Il testo dedicato alla cosmetica, De ornatu mulierum, anche questo probabilmente non scritto direttamente da Trotula ma da lei ispirato, si occupa di bellezza, dispensando consigli e ricette. Anche in questo caso, la cura del corpo, la prevenzione e l’igiene sono alla base sia della salute che dell’aspetto gradevole. Sbiancare il viso, o renderlo più roseo, eliminare i rossori, eliminare i peli, depilarsi, schiarire o scurire i capelli (dopo il successo delle bionde in epoca romana, erano apprezzate anche le capigliature scure), infoltirli, trattare le scottature del sole, i brufoli, le labbra screpolate, sbiancare i denti, profumare l’alito …: non trascura niente Trotula. E se alcune soluzioni – come la pomata depilatoria a base di calce viva bollente (con relativo rimedio per trattare le possibili ustioni) – oggi ci sembrano giustappunto barbarie medievali, di certo anche in questo caso la sua filosofia da cui nascono è moderna: la cura del corpo aiuta l’avvenenza e insieme la salute.

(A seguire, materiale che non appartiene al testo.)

-- ==== Sys2Proof/Tests/Slice0.lean ====
section
/-! SUPPORT. Tests. Expected values come from spec/opcode_table.json, from 95_test_vectors.md (the vector is named) and from
the rule named. `witness_…` shows that the hypotheses of an obligation can be met. -/

namespace Sys2Proof.Tests

open Sys2Proof.Machine

/-- What `f` sees in the next state. -/
def after {α : Type} (o : Host.Outcome State Fault Refusal) (f : State → α) : Option α :=
  match o with
  | .next s => some (f s)
  | .fault _ => none
  | .refused _ => none

/-- Each word decodes to the instruction beside it. -/
abbrev decodesTo (rows : List (Transaction × Instr)) : Prop := ∀ r ∈ rows, decode r.1 = r.2

/-- The word of a transaction written out bit by bit: `wr`, the six bits of `n`, the 32 bits of `data` (R90). -/
def bitsWord (bits : List Nat) : Transaction := BitVec.ofNat 39 (bits.foldl (fun n b => 2 * n + b) 0)

/-! ### Well-formedness -/

theorem test_wellFormed_refuses_command_as_illegal : (Instr.illcmd 0x22).wellFormed = false := by decide
theorem test_wellFormed_refuses_nop_as_illegal : (Instr.illcmd 0x00).wellFormed = false := by decide
theorem test_wellFormed_takes_illegal : (Instr.illcmd 0x05).wellFormed = true ∧ (Instr.illcmd 0x122).wellFormed = true := by decide

/-! ### Decoding, a word per row of the table -/

theorem test_decode_rows_0 : decodesTo [
    (0x4000000000, .nop),
    (0x4000000001, .reset),
    (0x4000000002, .clrsec),
    (0x4000000003, .clrkey),
    (0x4000000004, .clrmsg),
    (0x4000000010, .b32dec),
    (0x4000000020, .shinit),
    (0x4000000021, .shblk),
    (0x4000000022, .sha1),
    (0x4000000030, .hmac),
    (0x4000000040, .tstep),
    (0x4000000041, .trunc)] := by decide

theorem test_decode_rows_1 : decodesTo [
    (0x4000000042, .totp),
    (0x4000000005, .illcmd 0x00000005),
    (0x4080000022, .illcmd 0x80000022),
    (0x42454021D7, .wrTimelo 0x454021D7),
    (0x43E3779B90, .wrTimehi 0xE3779B90),
    (0x4481AF1549, .wrSecpush 0x81AF1549),
    (0x451FE68F02, .wrKeypush 0x1FE68F02),
    (0x46BE1E08BB, .wrMsgpush 0xBE1E08BB),
    (0x475C558274, .wrBufidx 0x5C558274),
    (0x60FA8CFC2D, .wrW 0 0xFA8CFC2D),
    (0x6FFA8CFC2D, .wrW 15 0xFA8CFC2D),
    (0x4198C475E6, .wrStatus 0x98C475E6)] := by decide

theorem test_decode_rows_2 : decodesTo [
    (0x4836FBEF9F, .wrSeclen 0x36FBEF9F),
    (0x49D5336958, .wrKeylen 0xD5336958),
    (0x4A736AE311, .wrMsglen 0x736AE311),
    (0x4B11A25CCA, .wrSecrd 0x11A25CCA),
    (0x4CAFD9D683, .wrKeyrd 0xAFD9D683),
    (0x4D4E11503C, .wrMsgrd 0x4E11503C),
    (0x50EC48C9F5, .wrH0 0xEC48C9F5),
    (0x518A8043AE, .wrH1 0x8A8043AE),
    (0x5228B7BD67, .wrH2 0x28B7BD67),
    (0x53C6EF3720, .wrH3 0xC6EF3720),
    (0x546526B0D9, .wrH4 0x6526B0D9),
    (0x58035E2A92, .wrDig0 0x035E2A92)] := by decide

theorem test_decode_rows_3 : decodesTo [
    (0x59A195A44B, .wrDig1 0xA195A44B),
    (0x5A3FCD1E04, .wrDig2 0x3FCD1E04),
    (0x5BDE0497BD, .wrDig3 0xDE0497BD),
    (0x5C7C3C1176, .wrDig4 0x7C3C1176),
    (0x5D1A738B2F, .wrOffset 0x1A738B2F),
    (0x5EB8AB04E8, .wrValue 0xB8AB04E8),
    (0x5F56E27EA1, .wrCode 0x56E27EA1),
    (0x70F519F85A, .wrCodebcd 0xF519F85A),
    (0x4E93517213, .wrRsv0E 0x93517213),
    (0x4F3188EBCC, .wrRsv0F 0x3188EBCC),
    (0x55CFC06585, .wrRsv15 0xCFC06585),
    (0x566DF7DF3E, .wrRsv16 0x6DF7DF3E)] := by decide

theorem test_decode_rows_4 : decodesTo [
    (0x570C2F58F7, .wrRsv17 0x0C2F58F7),
    (0x71AA66D2B0, .wrRsv31 0xAA66D2B0),
    (0x72489E4C69, .wrRsv32 0x489E4C69),
    (0x73E6D5C622, .wrRsv33 0xE6D5C622),
    (0x74850D3FDB, .wrRsv34 0x850D3FDB),
    (0x752344B994, .wrRsv35 0x2344B994),
    (0x76C17C334D, .wrRsv36 0xC17C334D),
    (0x775FB3AD06, .wrRsv37 0x5FB3AD06),
    (0x78FDEB26BF, .wrRsv38 0xFDEB26BF),
    (0x799C22A078, .wrRsv39 0x9C22A078),
    (0x7A3A5A1A31, .wrRsv3A 0x3A5A1A31),
    (0x7BD89193EA, .wrRsv3B 0xD89193EA)] := by decide

theorem test_decode_rows_5 : decodesTo [
    (0x7C76C90DA3, .wrRsv3C 0x76C90DA3),
    (0x7D1500875C, .wrRsv3D 0x1500875C),
    (0x7EB3380115, .wrRsv3E 0xB3380115),
    (0x7F516F7ACE, .wrRsv3F 0x516F7ACE),
    (0x01EFA6F487, .rdStatus),
    (0x028DDE6E40, .rdTimelo),
    (0x032C15E7F9, .rdTimehi),
    (0x07CA4D61B2, .rdBufidx),
    (0x086884DB6B, .rdSeclen),
    (0x0906BC5524, .rdKeylen),
    (0x0AA4F3CEDD, .rdMsglen),
    (0x0B432B4896, .rdSecrd)] := by decide

theorem test_decode_rows_6 : decodesTo [
    (0x0CE162C24F, .rdKeyrd),
    (0x0D7F9A3C08, .rdMsgrd),
    (0x101DD1B5C1, .rdH0),
    (0x11BC092F7A, .rdH1),
    (0x125A40A933, .rdH2),
    (0x13F87822EC, .rdH3),
    (0x1496AF9CA5, .rdH4),
    (0x1834E7165E, .rdDig0),
    (0x19D31E9017, .rdDig1),
    (0x1A715609D0, .rdDig2),
    (0x1B0F8D8389, .rdDig3),
    (0x1CADC4FD42, .rdDig4)] := by decide

theorem test_decode_rows_7 : decodesTo [
    (0x1D4BFC76FB, .rdOffset),
    (0x1EEA33F0B4, .rdValue),
    (0x1F886B6A6D, .rdCode),
    (0x3026A2E426, .rdCodebcd),
    (0x20C4DA5DDF, .rdW 0),
    (0x2FC4DA5DDF, .rdW 15),
    (0x006311D798, .rdCmd),
    (0x0401495151, .rdSecpush),
    (0x059F80CB0A, .rdKeypush),
    (0x063DB844C3, .rdMsgpush),
    (0x0EDBEFBE7C, .rdRsv0E),
    (0x0F7A273835, .rdRsv0F)] := by decide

Nel lavoro di Trotula ci furono sorprendenti elementi di modernità, come i concetti di prevenzione e di igiene.
Quasi nascosto tra i consigli di bellezza – e prima del saluto finale “qui termina Trotula, affidandosi al Signore” – c’è anche la ricetta su “come fare perché una donna che ha avuto rapporti sessuali venga ritenuta vergine: un impacco “restringente” per la vagina a base di polvere di natron, il carbonato di sodio, utilizzato anche dagli egizi per l’imbalsamazione. Sempre in tema, ma con l’intento specifico di simulare la verginità la prima notte di nozze, Trotula suggerisce l’applicazione in loco di sanguisughe. Medica attenta Trotula e – qualità apprezzabile anche oggi – molto complice delle sue pazienti.